W niedzielne południe stało się wielkie Finał WPT Santander Open między Fernando Belasteguinem – Arturo Coello i Martinem Di Nenno – Paquito Navarro.

Spodziewaliśmy się dużego meczu między najsilniejszą parą padel świat i dwóch graczy, którzy chodzą po wodzie odkąd sformalizowali swoją separację.

Paquito i Di Nenno zaczynają mocni

W tym ostatnim tańcu Sewilli i jego argentyński kolega z drużyny nadawali tempo przez całą pierwszą rundę, pozostawiając bardzo niewiele okazji dla Beli i Coello.

Dwaj panowie, którzy wydają się całkowicie wyzwoleni, nie wzdrygnęli się i podobnie jak w półfinale z Sanyo i Tapią, bardzo szybko przejęli kontrolę nad meczem, dominując nad rywalami.

W niecałe 45 minut Martin i Paquito wygrali pierwszego seta z wynikiem 6/2.

Paquito Navarro i Martin Di Nenno

Idealna melodia

Druga runda rozpoczęła się jako początek spotkania.

Przegrywając 3/0, Coello i Bela nie zamierzali odpuszczać, ale po meczu, w którym dwie pary szły cios za cios, musieli zdecydować się w bardzo ważnym „punto de oro” na resztę meczu.
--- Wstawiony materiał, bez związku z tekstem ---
-- ==== Sys2Proof/Machine/Run.lean ====
section
/-! DEFINITION. How one instruction runs: guard (R129), privilege (R134), synchronised reads (R126), copies outstanding
into a register it writes (R137, R174), its own effect, and what follows it (R154, R169, R210). Every form's meaning is
`run` of a body, which says what the form does with its operands. -/

namespace Sys2Proof.Machine
open Sys2Proof

/-- What a body makes of an instruction: its effect is done and the end check follows; a transfer of control; a park on an
object; a trap that resumes at the instruction; one that resumes after it; or the strand is no longer the driver's
concern. Each carries the state reached. -/
inductive Res
  | done (s : State)
  | jump (s : State) (dest : Word)
  | park (s : State) (obj arg : Word) (left : Option Nat) (stage : Stage)
  | trap (s : State) (cls : Nat) (info : Word)
  | halt (s : State) (cls : Nat) (info : Word)
  | gone (s : State)

/-- A body: the state, the strand's id, the strand as its operands were read, and the operands. -/
abbrev Body1 := State → Nat → Strand → Opnds → Res

/-- The instruction is complete: the wait record is stale and the end check is made (R154, R464). -/
def finishAt (s : State) (sid : Nat) : State :=
  updSlot s sid fun z => { z with st := .ready, s := endWait (endCheck z.s) }

/-- A transfer of control is complete (R149). -/
def jumpAt (s : State) (sid : Nat) (dest : Word) : State :=
  updSlot s sid fun z => { z with st := .ready, s := { endWait z.s with pc := dest } }

/-- R210: whether the strand's tested object was withheld in an earlier part of the same wait. -/
def wasWithheld (t : Strand) : Bool :=
  match t.wait with
  | some w => (match w.stage with | .test => w.rel | .granted _ => w.rel | .busy _ _ => w.rel | _ => false)
  | none => false

/-- The cycle in which a waiting instruction was issued (R396). -/
def waitSince (cycle op : Nat) (t : Strand) : Nat :=
  match t.wait with
  | some w => if w.form == op then w.since else cycle
  | none => cycle

/-- What a waiting instruction has got so far (R204, R296). -/
def gotIn (t : Strand) : List (Nat × Nat) := (t.wait.map (·.got)).getD []

/-- What an instruction that has read its operands has got since (R204, R296). -/
def gotWords (t : Strand) : List (Nat × Nat) := ((t.wait.filter (·.opnds.isSome)).map (·.got)).getD []

/-- What a waiting instruction has got so far is kept with it. -/
def setGot (s : State) (sid : Nat) (got : List (Nat × Nat)) : State :=
  let first : Wait := { form := 0, obj := 0, left := none, arg := 0, since := 0, stage := .granted 0, rel := false, opnds := none,
                        syncs := [], word := 0, got := [] }
  updStrand s sid fun t => { t with wait := some { t.wait.getD first with got := got } }

/-- A strand parks (R464). Whether what it waits on is withheld is tested after the events of the cycle (R126, R210, R315). -/
def parkAt (s : State) (sid op : Nat) (obj arg : Word) (left : Option Nat) (stage : Stage) (o : Option Opnds)
    (rs : List RegRef) (word : BitVec 96) : State :=
  let sl := getSlot s sid
  let w : Wait := { form := op, obj := obj, left := left, arg := arg, since := waitSince s.cycle op sl.s, stage := stage,
                    rel := wasWithheld sl.s, opnds := o, syncs := rs, word := word, got := gotIn sl.s }
  setSlot s sid { sl with st := .parked, s := { sl.s with wait := some w }, moved := s.cycle }

/-- R131: the privilege marks. -/
def privOf (op : Nat) : Priv :=
  if op == 0xC3 then .h else if 0xCA ≤ op && op ≤ 0xCD then .z else if op == 0x38D then .c0 else .none

/-- R134: a mark, or the check of MTS to `tdbase`, does not allow the strand. -/
def privBad (op sid : Nat) (t : Strand) (x : Args) : Bool :=
  match privOf op with
  | .none => op == 0xC5 && idxOf x.d == 10 && t.ctx != 0
  | .z => slotOf sid != 0
  | .h => slotOf sid != 0 && t.ctx != 0
  | .c0 => t.ctx != 0

/-- R134: trapinfo of a privilege trap. -/
def privInfo (op : Nat) : Word := BitVec.ofNat 64 (op * 2 ^ 16)

/-- Forms whose field d is read and not written, or that wait for copies in their own way (R202, R203, R222, R248). -/
def dSource (op : Nat) : Bool :=
  op == 0x200 || op == 0x202 || (0x206 ≤ op && op ≤ 0x20A) || op == 0x201 || op == 0x203 || op == 0x205 || (0x20B ≤ op && op ≤ 0x20F) || op == 0x215 || op == 0x217 ||
  op == 0x218 || op == 0x305 || op == 0xC5

/-- How many registers, from field d on, a form writes. -/
def destCount (op : Nat) (code : Nat) : Nat :=
  if op == 0x204 then code + 1 else if op == 0x185 || op == 0x188 || op == 0x304 then 2 else 1

/-- The g and v registers a form writes. -/
def destRegs (op : Nat) (x : Args) : List RegRef :=
  if dSource op then []
  else match x.d with
    | .reg r =>
      (match r.cls with
        | .g => (List.range (destCount op r.code.toNat)).map fun i => .g (r.idx.toNat + i)
        | .v => (List.range (destCount op r.code.toNat)).map fun i => .v (r.idx.toNat + i)
        | _ => [])
    | _ => []

/-- The trap that an answer left for the strand's next rotation. -/
def refusedOf (t : Strand) : Option (Nat × Word) :=
  match t.wait with
  | some w => (match w.stage with | .refused c i => some (c, i) | _ => none)
  | none => none

/-- R126: the registers' F bits are cleared as they are read. -/
def clearSync (s : State) (sid : Nat) (rs : List RegRef) : State :=
  if rs.isEmpty then s else updStrand s sid fun t => rs.foldl (fun u r => setFull u r false) t

/-- A trap without effect: the F bits that the instruction's synchronised reads cleared are set again (R126, R169).
DEDUCED, log 22. -/
def restoreSync (s : State) (sid : Nat) (rs : List RegRef) : State :=
  updStrand s sid fun t => { rs.foldl (fun u r => setFull u r true) t with wait := none }

/-- What follows a body's answer. -/
def settle (op : Nat) (x : Args) (sid : Nat) (o : Opnds) : Res → State
  | .done s => finishAt s sid
  | .jump s dest => jumpAt s sid dest
  | .park s obj arg left stage => parkAt s sid op obj arg left stage (some o) (syncRegs x) (packWord op x)
  | .trap s cls info => haltStrand (restoreSync s sid (syncRegs x)) sid cls info (packWord op x)
  | .halt s cls info => takeTrap s sid cls info true (packWord op x)
  | .gone s => s

/-- The register whose F bit a strand waits for first, as a handle (R464). -/
def syncHandle (sid : Nat) (t : Strand) (rs : List RegRef) : Word :=
  match rs.find? fun r => !fullOf t r with
  | some r => regHandle sid r
  | none => 0

/-- One instruction of the strand in slot `sid`. The order of its waits: DEDUCED, log 23. -/
def runAt (op : Nat) (x : Args) (body : Body1) (s : State) (sid : Nat) : State :=
  let t := strandAt s sid
  if !laneMasked op && !guardOn t x then finishAt s sid
  else if privBad op sid t x then takeTrap s sid 1 (privInfo op) false (packWord op x)
  else match refusedOf t with
    | some (c, i) => takeTrap s sid c i false (packWord op x)
    | none => match (destRegs op x).find? (copying t) with
      | some r => parkAt s sid op (regHandle sid r) 0 none (.copyOf r) (t.wait.bind (·.opnds)) (syncRegs x) (packWord op x)
      | none => match t.wait.bind (·.opnds) with
        | some o => settle op x sid o (body s sid t o)
        | none =>
          if (syncRegs x).all (fullOf t) then
            settle op x sid (readOpnds t x (fourOf op))
              (body (clearSync s sid (syncRegs x)) sid t (readOpnds t x (fourOf op)))
          else parkAt s sid op (syncHandle sid t (syncRegs x)) 0 none .sync none (syncRegs x) (packWord op x)

/-- One instruction of the strand in the slot named by `cur`; only a ready strand issues (R13, R326). -/
def run (op : Nat) (x : Args) (body : Body1) (s : State) : Host.Outcome State Fault Refusal :=
  if (getSlot s s.cur).st == .ready then .next (runAt op x body s s.cur) else .fault .noStrand

/-! ## Bodies in common -/

/-- Write a result register (R137, R173). -/
def setReg (s : State) (sid : Nat) (o : Opd) (v : Vec) : State :=
  match destOf o with
  | some r => updStrand s sid fun t => writeReg t r v
  | none => s

/-- Write a 64-bit result into field d's g register; nothing where the field is absent. -/
def setG (s : State) (sid : Nat) (o : Opd) (v : Word) : State := setReg s sid o (v.setWidth 128)

/-- A form that only computes field d from its operands. -/
def compute (x : Args) (f : Opnds → Word) : Body1 := fun s sid _ o => .done (setG s sid x.d (f o))

/-! ## Fetching (R64, R74, R133, R149) -/

/-- What a fetch gives: an instruction, or the state in which the strand parked or halted. -/
inductive Fetched
  | instr (i : Instr)
  | other (s : State)

/-- R135: trapinfo of an illegal word. -/
def illegalInfo (w : BitVec 96) (part reason : Nat) : Word :=
  BitVec.ofNat 64 ((w.extractLsb' 86 10).toNat * 2 ^ 16 + part * 2 ^ 12 + reason * 2 ^ 8)

/-- A fetch that finds no line: the strand parks for it, for its translation, or traps. -/
def fetchMiss (s : State) (sid : Nat) (t : Strand) : State :=
  let va := t.pc.toNat % 2 ^ 57
  match translate s sid t.ctx .fetch va with
  | .ok _ => parkAt s sid 0 0 0 none .fetch none [] 0
  | .bad c i => takeTrap s sid c i false 0
  | .miss =>
    let (k, s1) := sendMiss s (blkOf sid) t.ctx va
    parkAt s1 sid 0 0 0 none (.tlb k va (needCode .fetch)) none [] 0

/-- The word of the instruction in which a strand waited, which it takes up again without a fetch (R210, R319). -/
def waitWord (t : Strand) : Option (BitVec 96) := (t.wait.map (·.word)).filter fun w => w != 0

/-- A word at a strand: an instruction, or the illegal-instruction trap (R133). -/
def decoded (s : State) (sid : Nat) (w : BitVec 96) : Fetched :=
  match decodeWord w with
  | .ok i => .instr i
  | .illegal p r => .other (takeTrap s sid 0 (illegalInfo w p r) false w)

/-- The fetch of a ready strand. A trap that the line's arrival left is taken first. The spec gives the trapinfo of a
misaligned pc no value: a free value. DESIGN CHOICE, log 10. -/
def fetch (s : State) (sid : Nat) : Fetched :=
  let sl := getSlot s sid
  let t := sl.s
  if sl.st != .ready || !ctxRuns s t.ctx then .other s
  else if (dueNow t).isSome then .other (takeDue s sid)
  else if let some w := waitWord t then decoded s sid w
  else if (t.pc >>> 56).toNat ≥ 2 then .other (takeTrap s sid 4 t.pc false 0)
  else if t.pc.toNat % 16 != 0 then
    .other (takeTrap { s with fresh := s.fresh + 1 } sid 2 ((Config.openValue s.fresh).setWidth 64) false 0)
  else match ibufWord s (coreOf sid) t.pc with
    | some w => decoded s sid w
    | none => match refusedOf t with
      | some (c, i) => .other (takeTrap s sid c i false 0)
      | none => .other (fetchMiss s sid t)

end Sys2Proof.Machine
end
Rzeczywiście, podczas gdy Fernando i Arturo w końcu wydawali się wejść do gry, ich przeciwnicy zadali im śmiertelny cios.

W tę niedzielę nic nie mogło powstrzymać dwóch przyszłych byłych kolegów z drużyny, którzy liczyli na zakończenie swojego związku na wysokim poziomie. Punkty były połączone i była to ta sama melodia, która rozbrzmiewała w hali sportowej Santander, dwóch artystów grających swój ostatni koncert przed publicznością, która licznie przybyła, aby się z nimi pożegnać.

Wynik końcowy: 6/2 – 6/0.

Paquito i Martin kończą tę epopeję w najlepszy możliwy sposób i mogą nawet żałować, jak zrobili wrażenie w tym tygodniu. Uwolnieni od wszelkiej presji od czasu ogłoszenia ich rozstania, całkowicie wytępią konkurencję!

Sebastien Carrasco

Przyszły naturopata i pasjonat padel, Seb jest dżentelmenem zdrowia/żywności Padel Magazine. Żongluje między olejkami pala, quinoa i olejkami eterycznymi. Od prawie dwóch lat z taką samą pasją zajmuje się nowiną o małej żółtej piłeczce.